La Tabella 4 riporta i parametri associati alle variabili di interesse, età e dimensione

d’impresa, mentre gli altri sistemi di dummy sono utilizzati come controlli e non vengono

discussi. Tutti i coefficienti stimati sono significativamente diversi da zero con l’eccezione di

quelli relativi alla classe di imprese tra 1 e 9 addetti, quando si considera la definizione di

dimensione corrente, ed alla classe di imprese con un’età compresa tra 16 e 25 anni. La

capacità esplicativa del modello appare bassa se si considera l’R2; questa evidenza è in parte

spiegata dalla perdita di contenuto informativo che si ha quando le variabili continue sono

trasformate in dummy ed appare in linea con quella di altri studi (Haltiwanger et al, 2010).

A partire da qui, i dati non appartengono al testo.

/-- Settles O46: the reading of what the subtype selects, behind the leading fields and the subtype. -/
theorem igsDispatchesOnTheSubtype : Obligations.IgsDispatchesOnTheSubtype := by
  unfold Obligations.IgsDispatchesOnTheSubtype
  intro s px hc hacc hpx o1 o2 pre target
  have hi : messageReader Instr.igs.wireClass = some readIgs := rfl
  have answers {x : Handled} {n : Nat} {V : Handled → Nat → Prop} (htarget : Reads s (s.cur.off + o2)
      (targetEvents s (s.cur.off + o2) target) V (readTarget s (fieldsAt s s.cur.off px.pre) target))
      (hx : V x n) (hfit : Fits s (o2 + n)) :
      exec .igs s = .next { s.answers (.message x.msg) with
        cur := { s.cur with off := s.cur.off + (o2 + n) }, lk := x.lk, cs := x.cs, is := x.is } :=
    exec_message_ok hi hc ((congrFun (readIgs_window s) _).trans ((reads_igs hacc hpx htarget).ok ⟨n, hx, rfl⟩ hfit))
  refine ⟨fun c k lay p recs bits flag htarget hl hat hfit hflag => ?_,
    fun h ck lay p recs bits flag hsel hp hrecs hfit hflag => ?_, fun htarget hfit => ?_, fun x hx => ?_⟩
  · rw [htarget] at answers
    exact ⟨answers (reads_target_ssr hacc hl) ⟨p, recs, flag, hat, hflag, rfl⟩ hfit, correction_caches hc hat⟩
  · obtain ⟨x, htarget, hx⟩ : ∃ x, target = some x ∧ GridTarget s.cfg x h ck lay :=
      hsel.elim (fun ⟨ht, hh, hk, hl⟩ => ⟨_, ht, .inl ⟨rfl, hh, hk, hl⟩⟩) (fun ⟨ht, hh, hk, hl⟩ => ⟨_, ht, .inr ⟨rfl, hh, hk, hl⟩⟩)
    rw [htarget] at answers
    rw [Nat.add_assoc] at hfit ⊢
    exact ⟨answers (reads_target_grid hacc hx) ⟨p, recs, bits, flag, hp, hrecs, rfl, hflag, rfl⟩ hfit,
      updateKinds_singleton hc (recordPart_gridAt hrecs ck)⟩
  · rw [htarget] at answers
    exact ⟨s.frameType, s.payload, answers (Reads.pure _) ⟨rfl, rfl⟩ hfit, fun hv => ⟨if_pos hv, rfl⟩⟩
  · obtain ⟨V, hV⟩ := exists_reads_target (s := s) (pre := fieldsAt s s.cur.off px.pre) (off := s.cur.off + o2) hacc target
    exact exec_message_stopsAt hi hc ((congrFun (readIgs_window s) _).trans ((reads_igs hacc hpx hV).stop hx))

end Sys2Proof.Machine

/-! SUPPORT and the statement of 49_integrity.md about the integrity messages (O48). -/

namespace Sys2Proof.Machine

/-! ## Values that an integrity message looks up (R331) -/

section
variable {s : State} {off : Nat}

theorem follows_entryFor {α : Type} (x : UsageArg) (o : Option α) :
    Follows s off [mustHaveFor x o] (fun a => o = some a) (Rd.entryFor x o) := by
  refine ⟨(reads_entryFor x o).follows.stop, fun hnone => ?_⟩
  obtain ⟨a, ha, hread⟩ := (reads_entryFor x o).follows.ok hnone
  exact ⟨a, ha.1, hread⟩

/-- A missing entry is a condition. -/
theorem follows_missing {α β : Type} {P : β → Prop} {o : Option α} (ho : o = none) (k : α → Rd β) :
    Follows s off [mustHave o] P ((Rd.entry o).bind k) := by
  subst ho
  refine ⟨fun x hx => ?_, fun h => ?_⟩
  · cases hx
    rfl
  · cases h

theorem follows_bitsU {w : Nat} (hw : widthOk w = true) : Follows s off [.read w] (· = bitsAt s off w) (readBitsU s w) := by
  obtain ⟨h1, h64⟩ := widthOk_iff.mp hw
  refine ⟨fun x hx => ?_, fun h => ⟨_, rfl, ?_⟩⟩
  · rw [firstStop_read] at hx
    split at hx
    · next htrunc => cases hx; exact readBitsU_truncated h1 h64 htrunc
    · cases hx
  · rw [firstStop_read] at h
    split at h
    · cases h
    · next hfit => rw [bitsAt_eq]; exact readBitsU_ok h1 h64 (Nat.le_of_not_lt hfit)

theorem follows_values {ds : List FieldDesc} (hds : ∀ d ∈ ds, widthOk d.width = true) :
    Follows s off (lookupEvents s off ds) (· = valuesAt s off ds)
      (Rd.forEach (fun d => (readBitsU s d.width).bind fun idx =>
        (Rd.lift (lookupIndex s.cfg d idx)).map fun v => (d.name, v)) ds) := by
  induction ds generalizing off with
  | nil => exact Follows.pure rfl
  | cons d ds ih =>
    have hvalue : Follows s off ([.read d.width] ++ [mustBe (lookupIndex s.cfg d (bitsAt s off d.width))])
        (· = (d.name, (lookupIndex s.cfg d (bitsAt s off d.width)).toOption.getD .notProvided))
        ((readBitsU s d.width).bind fun idx => (Rd.lift (lookupIndex s.cfg d idx)).map fun v => (d.name, v)) := by
      refine (follows_bitsU (hds d (by simp))).bind rfl ?_
      rintro _ rfl
      exact (follows_lift _).map fun v hv => by rw [hv]; rfl
    refine hvalue.bind (off' := off + d.width) rfl ?_
    rintro _ rfl
    have hrest := (ih (off := off + d.width) fun d' hd' => hds d' (by simp [hd'])).bind (fs := []) rfl
      (k := fun bs => Rd.pure ((d.name, (lookupIndex s.cfg d (bitsAt s off d.width)).toOption.getD .notProvided) :: bs))
      (Q := (· = valuesAt s off (d :: ds))) (by rintro _ rfl; exact Follows.pure rfl)
    rwa [List.append_nil] at hrest

/-! ## The header (R330, R331) -/

/-- The events of one header field. -/
def integFieldEvents (s : State) (off : Nat) (d : FieldDesc) : List Event :=
  .read d.width :: (match headerTable s.cfg d.name with
    | none => []
    | some _ => [mustBe (lookupIndex s.cfg d (bitsAt s off d.width))])

/-- The value of one header field. -/
def integFieldAt (s : State) (off : Nat) (d : FieldDesc) : IntegHdrVal :=
  match headerTable s.cfg d.name with
  | none => .plain (fieldAt s off d).val
  | some _ => .looked ((lookupIndex s.cfg d (bitsAt s off d.width)).toOption.getD .notProvided)

@[simp] theorem eventBits_integFieldEvents (s : State) (off : Nat) (d : FieldDesc) :
    eventBits (integFieldEvents s off d) = d.width := by
  rw [integFieldEvents]
  split <;> rfl

theorem integHeaderEvents_cons (s : State) (off : Nat) (d : FieldDesc) (ds : List FieldDesc) :
    integHeaderEvents s off (d :: ds) = integFieldEvents s off d ++ integHeaderEvents s (off + d.width) ds := rfl

theorem integHeaderAt_cons (s : State) (off : Nat) (d : FieldDesc) (ds : List FieldDesc) :
    integHeaderAt s off (d :: ds) = (d.name, integFieldAt s off d) :: integHeaderAt s (off + d.width) ds := rfl

@[simp] theorem eventBits_integHeaderEvents (s : State) (off : Nat) (ds : List FieldDesc) :
    eventBits (integHeaderEvents s off ds) = widthOf ds := by
  induction ds generalizing off with
  | nil => rfl
  | cons d ds ih =>
    rw [integHeaderEvents_cons, eventBits_append, eventBits_integFieldEvents, ih]
    rfl
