-- ==== Sys2Proof/Syntax.lean ====
section
/-! DEFINITION. The abstract syntax: one constructor for each row of spec/opcode_table.json (03 R74, 95).
The fields of an encoded instruction are the fields of its row, raw; reserved bits are not kept (03 R75).
A row without an encoding is a whole and indivisible step of the device (95): its constructor carries what
the outside world or the scheduler of events supplies. -/
namespace Sys2Proof
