/-- A request of GSTATE, GREPLAY or GKILL on its way (04 R110), and its reply. -/
structure Service where
  id : Nat
  src : Thread
  split : Nat
  pd : BitVec 3
  handle : Word
  /-- 0 GSTATE, 1 GREPLAY, 2 GKILL. -/
  kind : Nat
  sel : BitVec 9
  dst : Word
  reply : Option (Bool × List Byte) := Option.none
  /-- The route it takes between diagonal dies (01 R10). -/
  via : Bool := false
  deriving DecidableEq, Repr

/-- What a global access does at its word's home (10 R253). -/
inductive GlobalOp where
  | store
  | relStore (scope : BitVec 2)
  | wake
  | relWake (scope : BitVec 2)
  | atomic (op : BitVec 4) (b : DWord) (b' : DWord) (q : Bool) (scope : BitVec 2)
  | waitw (expected : DWord)
  deriving DecidableEq, Repr

/-- How far a global access has come. -/
inductive GStage where
  /-- Waits for the translation of its page. -/
  | translate
  /-- On its way to the home (a store, an atomic, a comparison) or as a registration of words already written in
  the visitor partition. -/
  | atHome
  /-- Performed; its acknowledgement or reply is on its way. -/
  | performed
  /-- Refused with a code. -/
  | faulted (code : Byte)
  deriving DecidableEq, Repr

/-- A write of a copy command: its command, transfer and row, the bytes it counts, and the core and index of its
barrier (12 R310). -/
structure CopyTag where
  cmd : Nat
  tr : Nat
  row : Nat
  bytes : Nat
  bar : Option (Nat × Nat)
  deriving DecidableEq, Repr

/-- A global access of at most one 128-byte line (11 R285), of the device's agents. -/
structure GlobalReq where
  id : Nat
  inst : Nat
  thread : Thread
  split : Nat
  die : Nat
  ctx : Nat
  pc : Word
  va : Nat
  op : GlobalOp
  /-- Bytes stored: (address in the line, lane, byte), lanes ascending. -/
  bytes : List (Nat × Nat × Byte) := []
  lane : Nat := 0
  fm : BitVec 7 := 0
  /-- Issue count of the group at the store (11 R289). -/
  issued : Nat := 0
  leaf : Option Leaf := Option.none
  /-- The size code of the page from which it has come back for a translation (10 R267). -/
  back : Option Nat := Option.none
  /-- The words are registered to the issuing die's visitor copy (10 R255). -/
  visitor : Bool := false
  stage : GStage := .translate
  /-- The code of each refused word of the line, where the first one's is not that of all (11 R287). -/
  codes : Table Byte := []
  /-- Recalls ordered for this access and not yet returned. -/
  recalls : Nat := 0
  drains : Nat := 0
  result : DWord := 0
  /-- A send entry that this wake write serves (16 R398). -/
  send : Option Nat := Option.none
  /-- The release epoch that its release ended (10 R261). -/
  epoch : BitVec 16 := 0
  /-- It is a write of a copy command. -/
  copy : Option CopyTag := Option.none
  /-- It reissues this store-fault record (04 R112). -/
  again : Option StoreFaultRec := Option.none
  /-- Its place in the order in which requests are sent, and the route it takes between diagonal dies (01 R10, R16). -/
  sent : Nat := 0
  via : Bool := false
  /-- It has reached its home (01 R16). -/
  arrived : Bool := false
  deriving DecidableEq, Repr

/-- An ATG whose lanes are being performed (11 R283). -/
structure AtgInst where
  id : Nat
  src : Thread
  split : Nat
  dests : List Nat
  lanes : Word
  size : Nat
  flag : Option Nat := Option.none
  left : Nat
  vals : Table DWord := []
  faults : Table (Byte × Nat) := []
  acquire : Option (BitVec 2) := Option.none
  /-- Every page has been translated, and the lanes have been sent. -/
  sent : Bool := false
  /-- The scope checker has written its record for this instruction (17 R419). -/
  checked : Bool := false
  deriving DecidableEq, Repr

/-- A recall ordered by a home (10 R257): the owner returns one word of a line. -/
structure RecallMsg where
  id : Nat
  home : Nat
  key : Nat
  word : Nat
  owner : BitVec 3
  req : Nat
  /-- The route it takes between diagonal dies (01 R10). -/
  via : Bool := false
  deriving DecidableEq, Repr

/-- A drain ordered by a home for an acquire (10 R262). done: the owner has written back; via: the route it takes between
diagonal dies (01 R10). -/
structure DrainMsg where
  id : Nat
  home : Nat
  via : Bool := false
  owner : BitVec 3
  epoch : BitVec 16
  req : Nat
  done : Bool := false
  deriving DecidableEq, Repr

/-- How a translation ended: a leaf, or the code of a fault (15 R363). -/
inductive WalkRes where
  | leaf (l : Leaf)
  | code (c : Byte)
  deriving DecidableEq, Repr

/-- A translation that missed its core's and its die's cache (15 R363 to R365). posted: it is in the walk
mailbox; zeroing: the frames of this leaf are being zeroed for their new owner (15 R364); res: its outcome, kept
until the access that asked takes it. -/
structure Walk where
  id : Nat
  core : Nat
  ctx : Nat
  va : Nat
  posted : Bool := false
  zeroing : Option Leaf := Option.none
  /-- Its asker takes the outcome itself: a fetch, a copy or a PGPROBE. -/
  keep : Bool := false
  /-- A leaf found whose placement word is unusable, which PGPROBE shows (15 R363). -/
  seen : Option Leaf := Option.none
  res : Option WalkRes := Option.none
  deriving DecidableEq, Repr

/-- A piece of a copy read that has left for a home or a visitor fill (10 R254, R257). -/
structure ReadReq where
  id : Nat
  core : Nat
  cmd : Nat
  tr : Nat
  die : Nat
  va : Nat
  n : Nat
  leaf : Leaf
  /-- A fill of the die's visitor line, or a read forwarded to the home or owner. -/
  fill : Bool
  acq : Bool
  drains : Nat := 0
  ordered : Bool := false
  via : Bool := false
  deriving DecidableEq, Repr

/-- An arrival or notice between the objects of a cluster (14 R346, R347). -/
structure BarMsg where
  id : Nat
  cluster : Nat
  /-- 0 normal arrival of a child, 1 error arrival of a child, 2 completion notice. -/
  kind : Nat
  fromMember : Nat
  toMember : Nat
  index : Nat
  phase : Word
  error : Bool
  code : Byte
  deriving DecidableEq, Repr

/-- A credit of bytes, or the code of a faulted command, on its way from a core's engine to a barrier of another core (01 R28, 12
R310, R311). -/
structure CreditMsg where
  id : Nat
  src : Nat
  core : Nat
  index : Nat
  bytes : Nat
  fault : Option Byte := Option.none
  deriving DecidableEq, Repr

/-- A remote claim or release of a multicast id on its way to a member's replica (12 R309). -/
structure McidMsg where
  id : Nat
  src : Nat
  core : Nat
  mcid : BitVec 4
  claim : Bool
  deriving DecidableEq, Repr

/-- A stop on its way to another member (17 R411). -/
structure StopMsg where
  id : Nat
  src : Nat
  core : Nat
  cause : Word × DWord × Word × DWord
  deriving DecidableEq, Repr

/-- A message stage in flight (16 R390 to R392): 0 header, 1 pull, 2 data, 3 completion, 4 at a peer. origin: the core of this
device from which a completion comes. -/
structure MsgFlight where
  id : Nat
  stage : Nat
  hdr : MsgHeader
  dstDev : Nat
  dstCore : Nat
  recv : Nat := 0
  data : List Byte := []
  code : Byte := 0
  origin : Option Nat := Option.none
  /-- The route it takes between diagonal dies (01 R10). -/
  via : Bool := false
  deriving DecidableEq, Repr

/-- A store that a link buffer holds registered (10 R259). -/
structure LinkWord where
  buf : Nat
  key : Nat
  home : Nat
  word : Nat
  data : Word
  deriving DecidableEq, Repr

/-- A PGSCRUB or AFENCE in progress. -/
structure ScanOp where
  id : Nat
  thread : Thread
  split : Nat
  ctx : Nat
  va : Nat
  dies : List Nat
  deriving DecidableEq, Repr

/-- Everything in flight between units. next numbers each item. -/
structure Flight where
  next : Nat := 1
  pool : List PoolReq := []
  poolInsts : List PoolInst := []
  services : List Service := []
  global : List GlobalReq := []
  atgs : List AtgInst := []
  recalls : List RecallMsg := []
  drains : List DrainMsg := []
  walks : List Walk := []
  reads : List ReadReq := []
  bars : List BarReq := []
  barMsgs : List BarMsg := []
  mcids : List McidMsg := []
  credits : List CreditMsg := []
  stops : List StopMsg := []
  msgs : List MsgFlight := []
  linkWords : List LinkWord := []
  scans : List ScanOp := []
  /-- Pages, by context and address, whose translation the step just taken needs from the walk mailbox (15 R363). -/
  misses : List (Nat × Nat) := []
  /-- The returned translations that the step just taken has used. -/
  taken : List (Nat × Nat) := []
  /-- Bytes that stores to a command page have brought to registers: offset of the register, and byte by byte (04 R88, 05
  R116). -/
  regWrites : List (Nat × List (Nat × Byte)) := []
  deriving DecidableEq, Repr

/-! ## Pages under re-striping, shootdowns (15 R366, R373 to R380) -/

/-- Who asked for a migration: a PGMIG (core, its block's cluster, barrier, and what the record of its failure says of the
thread), the retirement of a faulty unit, which the page mailbox names so, or the evacuation of a die reset. -/
inductive MigBy where
  | pgmig (core : Nat) (cluster : Nat) (bar : Option Nat) (record : FaultRec)
  | retire (unit : DWord)
  | evacuate
  deriving DecidableEq, Repr

/-- The page states a migration passes through (15 R373); queued: not yet checked. -/
inductive MigStage where
  | queued
  | copying
  | frozen
  | publishing
  deriving DecidableEq, Repr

Al fine di rendere più immediata l’interpretazione dei risultati, i coefficienti relativi alla

dimensione d’impresa e all’età, con i relativi intervalli di confidenza al 95%, sono

rappresentati graficamente nelle figure 1 e 2. In entrambe le figure i valori sull’asse delle

ordinate rappresentano le deviazioni (in percentuale) dal tasso di crescita medio calcolato su

tutto il campione. La quota zero nelle figure rappresenta un risultato in linea con la media

generale del tasso di crescita. Sull’asse delle ascisse sono riportate in modo ordinale le classi

dimensionali (Figura 1) e le classi di età (Figura 2).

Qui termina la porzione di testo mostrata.